On September 27, 2018, Huron declared that implementation of campus solutions was being postponed to the summer of 2019, the second postponement of the district’s original goal of 2017.
In May of this year, a fourth amendment of the district’s relationship with Huron was announced and ratified. “As a result of the departure of the former implementation partner [Ciber] as of January 31, 2019, Huron was asked to continue to assist the District through its go-live and post go-live.” Although no financial record of the three previous amendments to the Huron contract can be found in the currently available board minutes, the fourth is accompanied by fees to be paid to the company. They include “$676,000 professional services fees representing 3,380 hours at $200/hour, plus travel expenses of $101,400 to be billed at $30 per hour worked.” The final tally is “not to exceed $777,400,” money that will come out of Proposition 2 that was approved by the voters for building construction in 2002.
On July 18, a fifth amendment to the contract with Huron was announced to cover the post go-live period to last until the end of this year. No new financial arrangements were described.
Which brings attention back to Chancellor Carroll’s June 12 email to district employees. In it, she explained how she is planning how to counteract the $30 million blow to her funding and to balance the 2019-20 budget. First, according to the email, the district will freeze new hiring, allowing attrition to save money. Second, she will search out “economic efficiencies” that can be achieved wherever possible. And third, the number of class offerings will be reduced.
The reduction of classes will lower instruction costs as well as pave the way for a revenue-increasing scheme. “We plan to reduce the District’s [enrollment] once again in order to qualify for what is called the ‘hold harmless’ category. Essentially, the State has stabilized districts/colleges that have lost enrollment and not achieved specific outcomes under the new formula, by providing revenue to them as if they had achieved their targets, i.e., holding them harmless.”

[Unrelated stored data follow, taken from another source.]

/-! ### `emitFatal` -/

@[simp] theorem emitFatal_tt (w : Word) (s : State) :
    (emitFatal w s).tt = s.tt := rfl
@[simp] theorem emitFatal_cur (w : Word) (s : State) :
    (emitFatal w s).cur = s.cur := rfl
@[simp] theorem emitFatal_init (w : Word) (s : State) :
    (emitFatal w s).init = s.init := rfl
@[simp] theorem emitFatal_snap (w : Word) (s : State) :
    (emitFatal w s).snap = s.snap := rfl
@[simp] theorem emitFatal_mstatus (w : Word) (s : State) :
    (emitFatal w s).mstatus = s.mstatus := rfl
@[simp] theorem emitFatal_mie (w : Word) (s : State) :
    (emitFatal w s).mie = s.mie := rfl
@[simp] theorem emitFatal_mtvec (w : Word) (s : State) :
    (emitFatal w s).mtvec = s.mtvec := rfl
@[simp] theorem emitFatal_mvendorid (w : Word) (s : State) :
    (emitFatal w s).mvendorid = s.mvendorid := rfl
@[simp] theorem emitFatal_marchid (w : Word) (s : State) :
    (emitFatal w s).marchid = s.marchid := rfl
@[simp] theorem emitFatal_mtime (w : Word) (s : State) :
    (emitFatal w s).mtime = s.mtime := rfl
@[simp] theorem emitFatal_mtimecmp (w : Word) (s : State) :
    (emitFatal w s).mtimecmp = s.mtimecmp := rfl
@[simp] theorem emitFatal_phase (w : Word) (s : State) :
    (emitFatal w s).phase = s.phase := rfl
@[simp] theorem emitFatal_fault (w : Word) (s : State) :
    (emitFatal w s).fault = s.fault := rfl
@[simp] theorem emitFatal_x (w : Word) (s : State) :
    (emitFatal w s).x = s.x := rfl
@[simp] theorem emitFatal_pc (w : Word) (s : State) :
    (emitFatal w s).pc = s.pc := rfl
@[simp] theorem emitFatal_diag (w : Word) (s : State) :
    (emitFatal w s).diag = s.diag ++ [⟨w, Config.diagMarker s.snap⟩] := rfl
@[simp] theorem emitFatal_cmdResp (w : Word) (s : State) :
    (emitFatal w s).cmdResp = s.cmdResp := rfl
@[simp] theorem emitFatal_trapResp (w : Word) (s : State) :
    (emitFatal w s).trapResp = s.trapResp := rfl
@[simp] theorem emitFatal_turns (w : Word) (s : State) :
    (emitFatal w s).turns = s.turns := rfl
@[simp] theorem emitFatal_draws (w : Word) (s : State) :
    (emitFatal w s).draws = s.draws := rfl
@[simp] theorem emitFatal_params (w : Word) (s : State) :
    (emitFatal w s).params = s.params := rfl

/-! ### `enterFatal` -/

@[simp] theorem enterFatal_tt (w : Word) (s : State) :
    (enterFatal w s).tt = s.tt := rfl
@[simp] theorem enterFatal_cur (w : Word) (s : State) :
    (enterFatal w s).cur = s.cur := rfl
@[simp] theorem enterFatal_init (w : Word) (s : State) :
    (enterFatal w s).init = s.init := rfl
@[simp] theorem enterFatal_snap (w : Word) (s : State) :
    (enterFatal w s).snap = s.snap := rfl
@[simp] theorem enterFatal_mstatus (w : Word) (s : State) :
    (enterFatal w s).mstatus = s.mstatus := rfl
@[simp] theorem enterFatal_mie (w : Word) (s : State) :
    (enterFatal w s).mie = s.mie := rfl
@[simp] theorem enterFatal_mtvec (w : Word) (s : State) :
    (enterFatal w s).mtvec = s.mtvec := rfl
@[simp] theorem enterFatal_mvendorid (w : Word) (s : State) :
    (enterFatal w s).mvendorid = s.mvendorid := rfl
@[simp] theorem enterFatal_marchid (w : Word) (s : State) :
    (enterFatal w s).marchid = s.marchid := rfl
@[simp] theorem enterFatal_mtime (w : Word) (s : State) :
    (enterFatal w s).mtime = s.mtime := rfl
@[simp] theorem enterFatal_mtimecmp (w : Word) (s : State) :
    (enterFatal w s).mtimecmp = s.mtimecmp := rfl
@[simp] theorem enterFatal_phase (w : Word) (s : State) :
    (enterFatal w s).phase = .fatal := rfl
@[simp] theorem enterFatal_fault (w : Word) (s : State) :
    (enterFatal w s).fault = s.fault := rfl
@[simp] theorem enterFatal_x (w : Word) (s : State) :
    (enterFatal w s).x = s.x := rfl
@[simp] theorem enterFatal_pc (w : Word) (s : State) :
    (enterFatal w s).pc = s.pc := rfl
@[simp] theorem enterFatal_diag (w : Word) (s : State) :
    (enterFatal w s).diag = s.diag ++ [⟨w, Config.diagMarker s.snap⟩] := rfl
@[simp] theorem enterFatal_cmdResp (w : Word) (s : State) :
    (enterFatal w s).cmdResp = s.cmdResp := rfl
@[simp] theorem enterFatal_trapResp (w : Word) (s : State) :
    (enterFatal w s).trapResp = none := rfl
@[simp] theorem enterFatal_turns (w : Word) (s : State) :
    (enterFatal w s).turns = s.turns := rfl
@[simp] theorem enterFatal_draws (w : Word) (s : State) :
    (enterFatal w s).draws = s.draws := rfl
@[simp] theorem enterFatal_params (w : Word) (s : State) :
    (enterFatal w s).params = s.params := rfl

/-! ### `save` -/

@[simp] theorem save_tt (w : Word) (s : State) :
    (save w s).tt = s.tt.set s.cur { s.tt[s.cur] with rf := s.snap, pc := w } := rfl
@[simp] theorem save_cur (w : Word) (s : State) :
    (save w s).cur = s.cur := rfl
@[simp] theorem save_init (w : Word) (s : State) :
    (save w s).init = s.init := rfl
@[simp] theorem save_snap (w : Word) (s : State) :
    (save w s).snap = s.snap := rfl
@[simp] theorem save_mstatus (w : Word) (s : State) :
    (save w s).mstatus = s.mstatus := rfl
@[simp] theorem save_mie (w : Word) (s : State) :
    (save w s).mie = s.mie := rfl
@[simp] theorem save_mtvec (w : Word) (s : State) :
    (save w s).mtvec = s.mtvec := rfl
@[simp] theorem save_mvendorid (w : Word) (s : State) :
    (save w s).mvendorid = s.mvendorid := rfl
@[simp] theorem save_marchid (w : Word) (s : State) :
    (save w s).marchid = s.marchid := rfl
@[simp] theorem save_mtime (w : Word) (s : State) :
    (save w s).mtime = s.mtime := rfl
@[simp] theorem save_mtimecmp (w : Word) (s : State) :
    (save w s).mtimecmp = s.mtimecmp := rfl
@[simp] theorem save_phase (w : Word) (s : State) :
    (save w s).phase = s.phase := rfl
@[simp] theorem save_fault (w : Word) (s : State) :
    (save w s).fault = s.fault := rfl
@[simp] theorem save_x (w : Word) (s : State) :
    (save w s).x = s.x := rfl
@[simp] theorem save_pc (w : Word) (s : State) :
    (save w s).pc = s.pc := rfl
@[simp] theorem save_diag (w : Word) (s : State) :
    (save w s).diag = s.diag := rfl
@[simp] theorem save_cmdResp (w : Word) (s : State) :
    (save w s).cmdResp = s.cmdResp := rfl
@[simp] theorem save_trapResp (w : Word) (s : State) :
    (save w s).trapResp = s.trapResp := rfl
@[simp] theorem save_turns (w : Word) (s : State) :
    (save w s).turns = s.turns := rfl
@[simp] theorem save_draws (w : Word) (s : State) :
    (save w s).draws = s.draws := rfl
@[simp] theorem save_params (w : Word) (s : State) :
    (save w s).params = s.params := rfl

/-! ### `rotate` -/

@[simp] theorem rotate_tt (s : State) :
    (rotate s).tt = s.tt := rfl
@[simp] theorem rotate_cur (s : State) :
    (rotate s).cur = nextCursor s.cur := rfl
@[simp] theorem rotate_init (s : State) :
    (rotate s).init = s.init := rfl
@[simp] theorem rotate_snap (s : State) :
    (rotate s).snap = s.snap := rfl
@[simp] theorem rotate_mstatus (s : State) :
    (rotate s).mstatus = s.mstatus := rfl
@[simp] theorem rotate_mie (s : State) :
    (rotate s).mie = s.mie := rfl
@[simp] theorem rotate_mtvec (s : State) :
    (rotate s).mtvec = s.mtvec := rfl
@[simp] theorem rotate_mvendorid (s : State) :
    (rotate s).mvendorid = s.mvendorid := rfl
@[simp] theorem rotate_marchid (s : State) :
    (rotate s).marchid = s.marchid := rfl
@[simp] theorem rotate_mtime (s : State) :
    (rotate s).mtime = s.mtime := rfl
@[simp] theorem rotate_mtimecmp (s : State) :
    (rotate s).mtimecmp = s.mtimecmp := rfl
@[simp] theorem rotate_phase (s : State) :
    (rotate s).phase = s.phase := rfl
@[simp] theorem rotate_fault (s : State) :
    (rotate s).fault = s.fault := rfl
@[simp] theorem rotate_x (s : State) :
    (rotate s).x = s.x := rfl
@[simp] theorem rotate_pc (s : State) :
    (rotate s).pc = s.pc := rfl
@[simp] theorem rotate_diag (s : State) :
    (rotate s).diag = s.diag := rfl
@[simp] theorem rotate_cmdResp (s : State) :
    (rotate s).cmdResp = s.cmdResp := rfl
@[simp] theorem rotate_trapResp (s : State) :
    (rotate s).trapResp = s.trapResp := rfl
@[simp] theorem rotate_turns (s : State) :
    (rotate s).turns = s.turns := rfl
@[simp] theorem rotate_draws (s : State) :
    (rotate s).draws = s.draws := rfl
@[simp] theorem rotate_params (s : State) :
    (rotate s).params = s.params := rfl

/-! ### `load` -/

@[simp] theorem load_tt (s : State) :
    (load s).tt = s.tt := rfl
@[simp] theorem load_cur (s : State) :
    (load s).cur = s.cur := rfl
@[simp] theorem load_init (s : State) :
    (load s).init = s.init := rfl
@[simp] theorem load_snap (s : State) :
    (load s).snap = s.tt[s.cur].rf := rfl
@[simp] theorem load_mstatus (s : State) :
    (load s).mstatus = s.mstatus := rfl
@[simp] theorem load_mie (s : State) :
    (load s).mie = s.mie := rfl
@[simp] theorem load_mtvec (s : State) :
    (load s).mtvec = s.mtvec := rfl
@[simp] theorem load_mvendorid (s : State) :
    (load s).mvendorid = s.mvendorid := rfl
@[simp] theorem load_marchid (s : State) :
    (load s).marchid = s.marchid := rfl
@[simp] theorem load_mtime (s : State) :
    (load s).mtime = s.mtime := rfl
@[simp] theorem load_mtimecmp (s : State) :
    (load s).mtimecmp = s.mtimecmp := rfl
@[simp] theorem load_phase (s : State) :
    (load s).phase = s.phase := rfl
@[simp] theorem load_fault (s : State) :
    (load s).fault = s.fault := rfl
@[simp] theorem load_x (s : State) :
    (load s).x = s.x := rfl
@[simp] theorem load_pc (s : State) :
    (load s).pc = s.pc := rfl
@[simp] theorem load_diag (s : State) :
    (load s).diag = s.diag := rfl
@[simp] theorem load_cmdResp (s : State) :
    (load s).cmdResp = s.cmdResp := rfl
@[simp] theorem load_trapResp (s : State) :
    (load s).trapResp = s.trapResp := rfl
@[simp] theorem load_turns (s : State) :
    (load s).turns = s.turns := rfl
@[simp] theorem load_draws (s : State) :
    (load s).draws = s.draws := rfl
@[simp] theorem load_params (s : State) :
    (load s).params = s.params := rfl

But San Diego’s district has been successful in hitting those targets, preventing it from receiving hold harmless funds, said Carroll. What she plans to do, therefore, is to reduce class sections, but make “every effort to ensure that students’ needs are met and to minimize the impact on adjunct faculty.”
Meanwhile, on August 9, at least some faculty received notification that timely receipt of their first paycheck depends on their logging onto PeopleSoft to re-accept their Mesa College teaching assignment. The problem? A “glitch in the new software.”